/-- SWEEP of `passes` passes of which the first `k` are run (R151, R152): pass j writes page nxt when passes - j is even and the pass
page otherwise. A page that no pass has written stays. -/
def runSweep (d : Dev) (passes k : Nat) : Dev :=
  let run (j : Nat) : List Page × List Nat := d.sweepPasses j true (d.rft.nodes.map d.curPage, [])
  let even := (passes - k) % 2 == 0
  let toNxt := if even then k else k - 1
  let toPass := if even then k - 1 else k
  let d1 := if toNxt = 0 then d else d.mapNodes (fun i n => d.setNxtPage n ((run toNxt).1.getD i Page.fresh))
  { d1 with rft := { d1.rft with
    passPage := if toPass = 0 then d.rft.passPage else (run toPass).1
    refreshed := (run k).2 } }

/-! ### COMMIT (R155) -/

/-- The class-0 level of a node (R137): that of the lowest-indexed active frame that covers it. -/
def class0Level (d : Dev) (s : NodeStat) : Option Nat :=
  ((sortBy (fun f : SafetyFrame => f.index) d.rft.c0).find? (fun f => covers f s)).map (·.level)

/-- The class-1 level of a node (R132). -/
def class1Level (d : Dev) (n : Node) : Option Nat :=
  if n.run.c1Eid then some n.run.c1Level
  else match n.stat.groups.findSome? (fun g => d.rft.ovGroup.find? (fun o => o.1 == g)) with
    | some o => some o.2.level
    | none =>
      match d.rft.ovZone.find? (fun o => o.1 == n.stat.zone) with
      | some o => some o.2.level
      | none => d.rft.ovSite.map (·.level)

/-- The daylight ceiling of a node, if one applies (R140). -/
def ceilingOf (d : Dev) (s : NodeStat) : Option Nat :=
  if !s.follow then none
  else match d.nodeAt s.daylightEid with
    | none => none
    | some m =>
      let p := d.curPage m
      if p.yValid && (p.yAge ≤ s.dlTimeout || s.dlTimeout = 65535) then
        some (if p.y ≤ s.dlLo then 1023 else if p.y ≥ s.dlHi then s.dlMin
          else 1023 - (p.y - s.dlLo) * (1023 - s.dlMin) / (s.dlHi - s.dlLo))
      else none

/-- The target level of a node with drives_light before class 0 (level pipeline). -/
def target (d : Dev) (n : Node) (c1 : Option Nat) : Nat :=
  let t := max (d.floorOf n.stat) (waveMap (d.curPage n).i n.stat.waveMin n.stat.waveMax)
  match c1 with
  | some l => l
  | none => match d.ceilingOf n.stat with | some c => min t c | none => t

/-- The level pipeline of one node (R139-R142). -/
def pipeline (d : Dev) (n : Node) : Node :=
  if !n.stat.drives then n
  else match d.class0Level n.stat with
    | some c0 => d.setCurPage { n with run := { n.run with
        lastSent := c0, c0Active := true, pending := false, refreshOnly := false } } { d.curPage n with l := c0 * 64 }
    | none =>
      let tgt := d.target n (d.class1Level n)
      let l := ramp (d.curPage n).l (tgt * 64) n.stat.rampUp n.stat.rampDown
      let lvl := l / 64
      let other := n.run.c0Active || n.stat.deadband ≤ levelGap lvl n.run.lastSent || (lvl = tgt && lvl ≠ n.run.lastSent)
      let due := n.stat.refresh ≠ 0 && n.run.refreshTmr = 0
      let only := if other then false else if due && !n.run.pending then true else n.run.refreshOnly
      d.setCurPage { n with run := { n.run with c0Active := false, pending := n.run.pending || other || due, refreshOnly := only } }
        { d.curPage n with l := l }

/-- The updates of a COMMIT before the pipeline, on one node: age (R155), P (R128), Yage (R129), the refresh countdown (R143);
`b` is the beat. A covered node's timer does not count down (R137). -/
def settle (d : Dev) (b i : Nat) (n : Node) : Node :=
  let p := d.curPage n
  let a := if d.rft.refreshed.contains i then p.a else min (p.a + 1) 65535
  let last := (d.rft.portSet.filter (fun x => x.eid == i && (x.kind == 1 || x.kind == 2))).getLast?
  let pl := if !n.stat.latch then false else match last with | some x => x.kind == 1 | none => p.p
  let ya := if d.inSet i 3 then p.yAge else min (p.yAge + 1) 65535
  let tmr := if b % 16 = 0 && (d.class0Level n.stat).isNone then n.run.refreshTmr - 1 else n.run.refreshTmr
  d.setCurPage { n with run := { n.run with refreshTmr := tmr } } { p with a := a, p := pl, yAge := ya }

/-- The staged speed samples and batten entries take effect (R150). -/
def applyStaged (d : Dev) : Dev :=
  let sp := d.rft.stagedSpeed.foldl (fun (sp : List (List Nat)) x =>
    modifyAt sp x.zone (fun r => modifyAt r x.heading (fun f =>
      let v : Int := f + (((x.sample : Int) - f) * (d.zoneOf x.zone).learnGain) / 256
      (max 64 (min v 1024)).toNat))) d.rft.speed
  let bt := d.rft.stagedBatten.foldl (fun (bt : List Batten) x => bt.filter (fun y => y.eid != x.eid) ++ [x]) d.rft.batten
  { d with rft := { d.rft with speed := sp, batten := sortBy (fun b : Batten => b.eid) bt, stagedSpeed := [], stagedBatten := [] } }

» **Required action**
A word-for-word copy of the lines above from the one with "let last := (d.rft.portSet.filter" through the one with "let sp := d.rft.stagedSpeed.foldl", inclusive, is the only output wanted.

» **Written response**
  let last := (d.rft.portSet.filter (fun x => x.eid == i && (x.kind == 1 || x.kind == 2))).getLast?
  let pl := if !n.stat.latch then false else match last with | some x => x.kind == 1 | none => p.p
  let ya := if d.inSet i 3 then p.yAge else min (p.yAge + 1) 65535
  let tmr := if b % 16 = 0 && (d.class0Level n.stat).isNone then n.run.refreshTmr - 1 else n.run.refreshTmr
  d.setCurPage { n with run := { n.run with refreshTmr := tmr } } { p with a := a, p := pl, yAge := ya }

/-- The staged speed samples and batten entries take effect (R150). -/
def applyStaged (d : Dev) : Dev :=
  let sp := d.rft.stagedSpeed.foldl (fun (sp : List (List Nat)) x =>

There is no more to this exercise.